What you have to do: Give back exactly the lines of the data below, starting with the line that has "in a live flow, the" and going on through the line that has "step s = exec (.bwrite".

[Material shown Boundary: Start]

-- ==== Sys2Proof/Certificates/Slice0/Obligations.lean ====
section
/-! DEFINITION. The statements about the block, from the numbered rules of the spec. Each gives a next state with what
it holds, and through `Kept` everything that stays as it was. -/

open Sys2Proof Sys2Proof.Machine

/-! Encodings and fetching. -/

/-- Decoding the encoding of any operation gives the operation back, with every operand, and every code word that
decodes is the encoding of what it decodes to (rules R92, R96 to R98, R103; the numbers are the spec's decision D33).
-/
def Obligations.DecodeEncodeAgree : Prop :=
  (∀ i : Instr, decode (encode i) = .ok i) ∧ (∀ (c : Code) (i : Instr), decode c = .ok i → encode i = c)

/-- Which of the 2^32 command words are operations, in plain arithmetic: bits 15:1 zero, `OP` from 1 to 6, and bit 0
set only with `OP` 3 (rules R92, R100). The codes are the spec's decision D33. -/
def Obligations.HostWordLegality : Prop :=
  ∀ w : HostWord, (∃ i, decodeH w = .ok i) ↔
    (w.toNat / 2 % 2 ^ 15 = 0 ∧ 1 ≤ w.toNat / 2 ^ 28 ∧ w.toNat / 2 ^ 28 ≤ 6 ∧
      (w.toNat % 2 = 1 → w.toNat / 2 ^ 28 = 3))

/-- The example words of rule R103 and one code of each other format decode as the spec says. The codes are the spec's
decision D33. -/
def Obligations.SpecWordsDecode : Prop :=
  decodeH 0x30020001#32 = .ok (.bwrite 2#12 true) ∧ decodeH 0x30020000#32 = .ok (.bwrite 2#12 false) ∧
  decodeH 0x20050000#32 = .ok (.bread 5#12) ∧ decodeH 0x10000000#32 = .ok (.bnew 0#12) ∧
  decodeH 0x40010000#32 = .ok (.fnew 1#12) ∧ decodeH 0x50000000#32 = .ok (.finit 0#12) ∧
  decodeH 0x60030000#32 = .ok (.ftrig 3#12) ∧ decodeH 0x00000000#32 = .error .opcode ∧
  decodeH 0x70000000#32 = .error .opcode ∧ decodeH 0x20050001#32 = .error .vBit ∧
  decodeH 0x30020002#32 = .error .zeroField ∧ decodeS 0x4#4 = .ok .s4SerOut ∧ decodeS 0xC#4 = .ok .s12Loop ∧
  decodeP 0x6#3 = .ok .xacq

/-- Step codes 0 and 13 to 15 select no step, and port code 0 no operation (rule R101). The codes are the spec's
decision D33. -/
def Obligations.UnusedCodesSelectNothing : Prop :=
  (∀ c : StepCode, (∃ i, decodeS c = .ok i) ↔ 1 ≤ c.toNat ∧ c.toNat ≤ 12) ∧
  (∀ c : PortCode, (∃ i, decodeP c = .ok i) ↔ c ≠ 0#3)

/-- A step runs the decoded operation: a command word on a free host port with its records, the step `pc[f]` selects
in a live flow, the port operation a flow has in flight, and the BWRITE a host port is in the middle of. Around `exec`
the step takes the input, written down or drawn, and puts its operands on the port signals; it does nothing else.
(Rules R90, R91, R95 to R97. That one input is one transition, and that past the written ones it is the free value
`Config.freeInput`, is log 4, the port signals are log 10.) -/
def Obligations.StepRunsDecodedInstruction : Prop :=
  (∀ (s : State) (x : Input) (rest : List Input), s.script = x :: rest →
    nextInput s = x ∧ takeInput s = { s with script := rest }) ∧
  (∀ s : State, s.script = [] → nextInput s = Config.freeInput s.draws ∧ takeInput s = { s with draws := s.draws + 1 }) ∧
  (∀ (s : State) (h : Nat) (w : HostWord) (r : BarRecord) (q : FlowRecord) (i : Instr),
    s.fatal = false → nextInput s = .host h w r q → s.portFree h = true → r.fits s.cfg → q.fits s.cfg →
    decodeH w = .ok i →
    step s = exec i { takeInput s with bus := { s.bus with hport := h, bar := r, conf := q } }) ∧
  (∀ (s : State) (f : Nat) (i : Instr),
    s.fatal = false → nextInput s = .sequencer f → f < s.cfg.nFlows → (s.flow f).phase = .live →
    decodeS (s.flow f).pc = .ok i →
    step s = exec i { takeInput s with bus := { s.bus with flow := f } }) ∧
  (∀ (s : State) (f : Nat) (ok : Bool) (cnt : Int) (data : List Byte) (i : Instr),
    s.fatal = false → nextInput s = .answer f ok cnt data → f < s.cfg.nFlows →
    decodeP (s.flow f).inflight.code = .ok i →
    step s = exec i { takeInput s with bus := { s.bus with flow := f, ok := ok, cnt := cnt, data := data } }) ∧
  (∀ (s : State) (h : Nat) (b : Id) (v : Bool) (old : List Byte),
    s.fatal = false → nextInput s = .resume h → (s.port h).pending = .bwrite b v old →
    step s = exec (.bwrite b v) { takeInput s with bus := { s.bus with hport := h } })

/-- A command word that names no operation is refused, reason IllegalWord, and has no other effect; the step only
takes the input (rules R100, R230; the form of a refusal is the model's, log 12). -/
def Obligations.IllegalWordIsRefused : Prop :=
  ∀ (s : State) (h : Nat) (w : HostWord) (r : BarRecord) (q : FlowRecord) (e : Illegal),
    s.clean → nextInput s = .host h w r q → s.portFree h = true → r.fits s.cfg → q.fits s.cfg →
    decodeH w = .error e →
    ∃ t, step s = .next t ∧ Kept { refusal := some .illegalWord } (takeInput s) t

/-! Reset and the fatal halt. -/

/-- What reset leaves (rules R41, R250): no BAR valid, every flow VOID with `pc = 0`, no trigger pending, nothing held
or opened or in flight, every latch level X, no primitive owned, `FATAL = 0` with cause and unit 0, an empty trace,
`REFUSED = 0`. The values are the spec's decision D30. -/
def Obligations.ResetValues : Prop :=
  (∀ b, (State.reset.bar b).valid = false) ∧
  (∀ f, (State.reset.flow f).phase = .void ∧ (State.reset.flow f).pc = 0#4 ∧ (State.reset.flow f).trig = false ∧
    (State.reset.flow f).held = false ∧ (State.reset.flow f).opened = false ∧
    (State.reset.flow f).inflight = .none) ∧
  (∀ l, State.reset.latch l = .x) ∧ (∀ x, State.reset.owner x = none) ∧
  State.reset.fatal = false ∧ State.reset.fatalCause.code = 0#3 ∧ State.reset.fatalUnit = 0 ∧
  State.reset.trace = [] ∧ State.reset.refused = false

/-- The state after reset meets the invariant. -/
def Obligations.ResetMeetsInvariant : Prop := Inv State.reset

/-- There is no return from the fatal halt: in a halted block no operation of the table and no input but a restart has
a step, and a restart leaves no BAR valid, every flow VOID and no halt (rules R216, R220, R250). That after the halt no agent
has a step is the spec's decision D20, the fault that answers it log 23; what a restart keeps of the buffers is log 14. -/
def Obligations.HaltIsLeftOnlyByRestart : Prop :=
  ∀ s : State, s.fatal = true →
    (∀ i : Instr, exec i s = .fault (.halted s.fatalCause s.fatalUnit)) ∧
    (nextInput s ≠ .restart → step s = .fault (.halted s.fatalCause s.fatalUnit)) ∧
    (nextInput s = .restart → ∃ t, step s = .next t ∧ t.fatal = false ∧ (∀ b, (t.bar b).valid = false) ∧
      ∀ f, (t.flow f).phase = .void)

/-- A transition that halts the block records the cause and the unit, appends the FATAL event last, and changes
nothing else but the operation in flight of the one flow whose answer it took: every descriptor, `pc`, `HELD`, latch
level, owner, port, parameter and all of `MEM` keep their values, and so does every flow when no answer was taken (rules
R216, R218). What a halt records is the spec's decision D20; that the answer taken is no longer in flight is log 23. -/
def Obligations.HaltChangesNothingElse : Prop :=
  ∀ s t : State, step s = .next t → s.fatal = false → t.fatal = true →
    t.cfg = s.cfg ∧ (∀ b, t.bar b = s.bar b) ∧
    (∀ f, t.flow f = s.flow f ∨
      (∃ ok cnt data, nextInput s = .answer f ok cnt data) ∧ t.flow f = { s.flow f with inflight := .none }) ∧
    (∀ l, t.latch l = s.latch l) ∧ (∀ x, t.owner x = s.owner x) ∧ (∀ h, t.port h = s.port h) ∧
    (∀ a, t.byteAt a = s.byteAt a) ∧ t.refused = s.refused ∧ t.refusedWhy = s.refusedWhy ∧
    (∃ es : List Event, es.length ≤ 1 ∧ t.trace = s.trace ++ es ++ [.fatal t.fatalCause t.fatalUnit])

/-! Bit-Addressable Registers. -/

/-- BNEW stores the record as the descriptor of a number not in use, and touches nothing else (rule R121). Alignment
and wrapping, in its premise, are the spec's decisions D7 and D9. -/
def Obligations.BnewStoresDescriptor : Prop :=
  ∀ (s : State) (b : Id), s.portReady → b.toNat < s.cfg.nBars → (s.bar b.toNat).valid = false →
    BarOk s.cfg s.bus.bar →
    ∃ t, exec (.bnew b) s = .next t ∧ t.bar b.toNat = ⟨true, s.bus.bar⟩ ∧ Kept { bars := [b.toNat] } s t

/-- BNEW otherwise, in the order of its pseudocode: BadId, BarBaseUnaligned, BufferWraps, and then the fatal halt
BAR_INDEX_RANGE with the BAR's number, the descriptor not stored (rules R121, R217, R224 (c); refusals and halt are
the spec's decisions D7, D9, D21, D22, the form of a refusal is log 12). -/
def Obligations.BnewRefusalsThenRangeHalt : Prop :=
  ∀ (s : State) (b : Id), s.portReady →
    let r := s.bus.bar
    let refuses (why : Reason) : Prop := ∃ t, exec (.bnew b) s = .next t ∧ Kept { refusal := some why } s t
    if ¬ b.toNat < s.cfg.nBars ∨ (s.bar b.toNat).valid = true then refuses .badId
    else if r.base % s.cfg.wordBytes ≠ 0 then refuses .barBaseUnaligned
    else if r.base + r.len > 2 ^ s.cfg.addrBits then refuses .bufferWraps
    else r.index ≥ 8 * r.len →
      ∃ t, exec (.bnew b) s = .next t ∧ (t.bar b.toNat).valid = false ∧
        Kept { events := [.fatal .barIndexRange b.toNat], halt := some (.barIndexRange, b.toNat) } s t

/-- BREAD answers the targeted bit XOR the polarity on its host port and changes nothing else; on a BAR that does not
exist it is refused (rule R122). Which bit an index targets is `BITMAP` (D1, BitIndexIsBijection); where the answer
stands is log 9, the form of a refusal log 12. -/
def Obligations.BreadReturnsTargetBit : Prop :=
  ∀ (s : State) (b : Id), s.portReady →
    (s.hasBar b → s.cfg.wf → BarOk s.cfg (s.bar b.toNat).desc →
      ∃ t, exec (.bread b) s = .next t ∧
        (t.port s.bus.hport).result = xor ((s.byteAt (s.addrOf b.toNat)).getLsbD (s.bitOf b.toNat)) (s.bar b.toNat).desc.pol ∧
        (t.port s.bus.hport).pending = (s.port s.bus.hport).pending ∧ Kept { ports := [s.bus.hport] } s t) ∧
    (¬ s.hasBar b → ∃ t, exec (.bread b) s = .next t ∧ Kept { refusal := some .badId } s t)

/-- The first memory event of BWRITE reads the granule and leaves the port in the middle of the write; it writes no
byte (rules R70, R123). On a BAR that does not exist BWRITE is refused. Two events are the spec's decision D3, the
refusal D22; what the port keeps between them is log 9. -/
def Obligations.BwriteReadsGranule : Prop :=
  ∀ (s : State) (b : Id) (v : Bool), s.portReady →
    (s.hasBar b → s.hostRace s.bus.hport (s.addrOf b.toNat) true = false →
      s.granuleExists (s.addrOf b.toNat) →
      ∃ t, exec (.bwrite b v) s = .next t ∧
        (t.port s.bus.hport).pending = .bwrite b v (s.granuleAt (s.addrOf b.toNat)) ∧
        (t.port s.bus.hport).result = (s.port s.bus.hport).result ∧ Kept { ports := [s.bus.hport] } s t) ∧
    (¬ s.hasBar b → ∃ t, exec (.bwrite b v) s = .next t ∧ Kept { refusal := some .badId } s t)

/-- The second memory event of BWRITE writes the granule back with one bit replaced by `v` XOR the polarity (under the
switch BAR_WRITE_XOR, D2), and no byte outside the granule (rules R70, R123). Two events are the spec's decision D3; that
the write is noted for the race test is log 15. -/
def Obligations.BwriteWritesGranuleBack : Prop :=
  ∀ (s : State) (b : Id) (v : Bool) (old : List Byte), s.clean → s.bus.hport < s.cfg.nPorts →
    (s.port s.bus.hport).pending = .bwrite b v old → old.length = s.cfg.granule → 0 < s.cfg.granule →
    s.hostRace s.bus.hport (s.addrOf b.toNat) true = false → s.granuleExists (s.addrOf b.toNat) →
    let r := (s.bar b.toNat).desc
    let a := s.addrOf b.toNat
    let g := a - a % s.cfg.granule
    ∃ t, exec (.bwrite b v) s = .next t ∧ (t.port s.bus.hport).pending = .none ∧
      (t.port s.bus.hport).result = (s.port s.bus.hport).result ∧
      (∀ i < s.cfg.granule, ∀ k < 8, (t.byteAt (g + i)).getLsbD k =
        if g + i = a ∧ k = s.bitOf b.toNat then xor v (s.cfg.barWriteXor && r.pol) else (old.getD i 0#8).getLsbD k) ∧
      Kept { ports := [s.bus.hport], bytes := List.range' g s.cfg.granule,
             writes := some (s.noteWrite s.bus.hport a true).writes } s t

[Material shown Boundary: End]

Solution to the problem:
in a live flow, the port operation a flow has in flight, and the BWRITE a host port is in the middle of. Around `exec`
the step takes the input, written down or drawn, and puts its operands on the port signals; it does nothing else.
(Rules R90, R91, R95 to R97. That one input is one transition, and that past the written ones it is the free value
`Config.freeInput`, is log 4, the port signals are log 10.) -/
def Obligations.StepRunsDecodedInstruction : Prop :=
  (∀ (s : State) (x : Input) (rest : List Input), s.script = x :: rest →
    nextInput s = x ∧ takeInput s = { s with script := rest }) ∧
  (∀ s : State, s.script = [] → nextInput s = Config.freeInput s.draws ∧ takeInput s = { s with draws := s.draws + 1 }) ∧
  (∀ (s : State) (h : Nat) (w : HostWord) (r : BarRecord) (q : FlowRecord) (i : Instr),
    s.fatal = false → nextInput s = .host h w r q → s.portFree h = true → r.fits s.cfg → q.fits s.cfg →
    decodeH w = .ok i →
    step s = exec i { takeInput s with bus := { s.bus with hport := h, bar := r, conf := q } }) ∧
  (∀ (s : State) (f : Nat) (i : Instr),
    s.fatal = false → nextInput s = .sequencer f → f < s.cfg.nFlows → (s.flow f).phase = .live →
    decodeS (s.flow f).pc = .ok i →
    step s = exec i { takeInput s with bus := { s.bus with flow := f } }) ∧
  (∀ (s : State) (f : Nat) (ok : Bool) (cnt : Int) (data : List Byte) (i : Instr),
    s.fatal = false → nextInput s = .answer f ok cnt data → f < s.cfg.nFlows →
    decodeP (s.flow f).inflight.code = .ok i →
    step s = exec i { takeInput s with bus := { s.bus with flow := f, ok := ok, cnt := cnt, data := data } }) ∧
  (∀ (s : State) (h : Nat) (b : Id) (v : Bool) (old : List Byte),
    s.fatal = false → nextInput s = .resume h → (s.port h).pending = .bwrite b v old →
    step s = exec (.bwrite b v) { takeInput s with bus := { s.bus with hport := h } })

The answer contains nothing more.